Re: EC2 scripts documentations lacks how to actually run applications

Posted by Aureliano Buendia <bu...@gmail.com>.
Thanks Patrick. I take it that spark does not come with a daemonizer, and
the user is responsible for that.

Having said that, it feels odd that spark doesn't come with an application
daemonizer out of the box. I know spark is fast, but it's not _that_ fast
to not need a daemonizer :)


On Wed, Jan 8, 2014 at 7:57 PM, Patrick Wendell <pw...@gmail.com> wrote:

> Hey Aureliano,
>
> Yes, people run long running applications with standalone mode and run
> it in production. spark-class is a utility function for convenience.
> If you want to run a long running application you would write a spark
> application, bundle it, and submit it to the cluster. You can then
> launch your own application with no-hup or however else you want to
> daemonize it.
>
> Here is an example of a standalone application.
>
> http://spark.incubator.apache.org/docs/latest/quick-start.html
>
> The pull request Mark referred to adds some support for submitting
> your driver program to the cluster... but it's just an extra feature.
> Launching packaged applications is the way you want to go for your use
> case.
>
> - Patrick
>
> On Wed, Jan 8, 2014 at 10:31 AM, Mark Hamstra <ma...@clearstorydata.com>
> wrote:
> > https://github.com/apache/incubator-spark/pull/293
> >
> >
> > On Wed, Jan 8, 2014 at 10:12 AM, Aureliano Buendia <buendia360@gmail.com
> >
> > wrote:
> >>
> >> Here is a refactored version of the question:
> >>
> >> How to run spark-class for long running applications? Why is that
> >> spark-class doesn't launch a daemon?
> >>
> >>
> >> On Wed, Jan 8, 2014 at 3:21 AM, Aureliano Buendia <buendia360@gmail.com
> >
> >> wrote:
> >>>
> >>> Hi,
> >>>
> >>> The EC2 documents has a section called 'Running Applications', but it
> >>> actually lacks the step which should describe how to run the
> application.
> >>>
> >>> The spark_ec2 script seems to set up a standalone cluster, although I'm
> >>> not sure why AMI_PREFIX point to mesos ami list.
> >>>
> >>> Assuming that the cluster type is standalone, we could run the app by
> >>> spark-class script.
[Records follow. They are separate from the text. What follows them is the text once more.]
@[simp] theorem State.residual_outer (s : State) (n : Fin 12) : (State.residual s n).outer = s.outer := by
  simp [State.residual]

@[simp] theorem State.parkAt_outer (s : State) (n : Fin 12) (theta : Nat) (i : Vector F32 3) :
    (State.parkAt s n theta i).outer = s.outer := by
  simp [State.parkAt]

@[simp] theorem State.focRun_outer (s : State) (n : Fin 12) (fresh : Bool) (i : Vector F32 3) (k : F32) :
    (State.focRun s n fresh i k).outer = s.outer := by
  unfold State.focRun
  dsimp only
  (repeat' split) <;> simp

@[simp] theorem State.focTick_outer (s : State) (n : Fin 12) (fresh : Bool) (k : F32) :
    (State.focTick s n fresh k).outer = s.outer := by
  unfold State.focTick
  extract_lets i s1 s2 run
  have h2 : s2.outer = s.outer := by
    simp only [s2, s1, State.estimate_outer]
    split <;> simp
  have hr : ∀ a me, (run a me).outer = a.outer := fun a me => by
    simp only [run]
    split <;> simp
  clear_value s2 run
  split <;> (try dsimp only) <;> (repeat' split) <;> simp +zetaDelta [hr, h2]

@[simp] theorem State.bridgeVolt_outer (s : State) (p m : Nat) (v vbus : F32) :
    (State.bridgeVolt s p m v vbus).outer = s.outer := by
  simp [State.bridgeVolt]

@[simp] theorem State.stepperTick_outer (s : State) (n : Fin 12) (fresh : Bool) (k : F32) :
    (State.stepperTick s n fresh k).outer = s.outer := by
  simp [State.stepperTick]

@[simp] theorem State.singleTick_outer (s : State) (n : Fin 12) (fresh : Bool) (ref : F32) :
    (State.singleTick s n fresh ref).outer = s.outer := by
  unfold State.singleTick
  extract_lets
  (repeat' split) <;> simp +zetaDelta

@[simp] theorem State.solenoidTick_outer (s : State) (n : Fin 12) (fresh : Bool) (k : F32) :
    (State.solenoidTick s n fresh k).outer = s.outer := by
  simp [State.solenoidTick]

@[simp] theorem State.typeTick_outer (s : State) (n : Fin 12) (fresh : Bool) (k : F32) :
    (State.typeTick s n fresh k).outer = s.outer := by
  unfold State.typeTick
  (repeat' split) <;> first | with_reducible rfl | simp

@[simp] theorem State.motTick_outer (s : State) (n : Fin 12) : (State.motTick s n).outer = s.outer := by
  unfold State.motTick
  extract_lets
  (repeat' split) <;> simp +zetaDelta

@[simp] theorem State.motDeferred_outer (s : State) (n : Fin 12) : (State.motDeferred s n).outer = s.outer := by
  simp [State.motDeferred]

@[simp] theorem State.motStop_outer (s : State) (n : Fin 12) : (State.motStop s n).outer = s.outer := by
  simp [State.motStop]

@[simp] theorem State.motCtrl_outer (s : State) (n : Fin 12) (w : Word) : (State.motCtrl s n w).outer = s.outer := by
  simp [State.motCtrl]

@[simp] theorem State.motFault_outer (s : State) : (State.motFault s).outer = s.outer := by
  simp [State.motFault]

/-! ## Machine/OpsCle.lean -/

@[simp] theorem State.updSlot_outer (s : State) (n : Fin 256) (f : Slot → Slot) : (State.updSlot s n f).outer = s.outer := by
  simp [State.updSlot]

@[simp] theorem State.updInj_outer (s : State) (g : Fin 2) (f : Inject → Inject) : (State.updInj s g f).outer = s.outer := by
  simp [State.updInj]

@[simp] theorem State.setCap_outer (s : State) (c : Capture) : (State.setCap s c).outer = s.outer := by
  simp [State.setCap]

@[simp] theorem State.selWrite_outer (s : State) (sel : Word) (u : F32) : (State.selWrite s sel u).outer = s.outer := by
  simp [State.selWrite]

@[simp] theorem State.setStale_outer (s : State) (n : Nat) (b : Bool) (x : F32) : (State.setStale s n b x).outer = s.outer := by
  simp [State.setStale]

@[simp] theorem State.injTick_outer (s : State) (g : Fin 2) : (State.injTick s g).outer = s.outer := by
  unfold State.injTick
  extract_lets
  (repeat' split) <;> simp +zetaDelta

@[simp] theorem State.setClamp_outer (s : State) (n : Nat) (lo hi : Bool) : (State.setClamp s n lo hi).outer = s.outer := by
  simp [State.setClamp]

@[simp] theorem State.slotEval_outer (s : State) (n : Fin 256) (fresh : Bool) : (State.slotEval s n fresh).outer = s.outer := by
  simp [State.slotEval]

@[simp] theorem State.learnRate_outer (s : State) (i : Fin 6) (learns : Bool) :
    (State.learnRate s i learns).outer = s.outer := by
  simp [State.learnRate]

@[simp] theorem State.slotStart_outer (s : State) (n : Fin 256) : (State.slotStart s n).outer = s.outer := by
  simp [State.slotStart]

@[simp] theorem State.cleStart_outer (s : State) : (State.cleStart s).outer = s.outer := by
  simp [State.cleStart]

@[simp] theorem State.cleQuiet_outer (s : State) : (State.cleQuiet s).outer = s.outer := by
  simp [State.cleQuiet]

@[simp] theorem State.capStop_outer (s : State) : (State.capStop s).outer = s.outer := by
  simp [State.capStop]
Is this the missing step in the documentations?
> >>>
> >>> spark-class script does not launch a daemon, is it suppose to be used
> >>> with nohup for long running applications?
> >>>
> >>> Finally, is the standalone cluster type used for real world
> applications,
> >>> or do people use spark on yarn and mesos when it comes to production?
> >>
> >>
> >
>

Re: EC2 scripts documentations lacks how to actually run applications

Posted by Patrick Wendell <pw...@gmail.com>.
Hey Aureliano,

Yes, people run long running applications with standalone mode and run
it in production. spark-class is a utility function for convenience.
If you want to run a long running application you would write a spark
application, bundle it, and submit it to the cluster. You can then
launch your own application with no-hup or however else you want to
daemonize it.

Here is an example of a standalone application.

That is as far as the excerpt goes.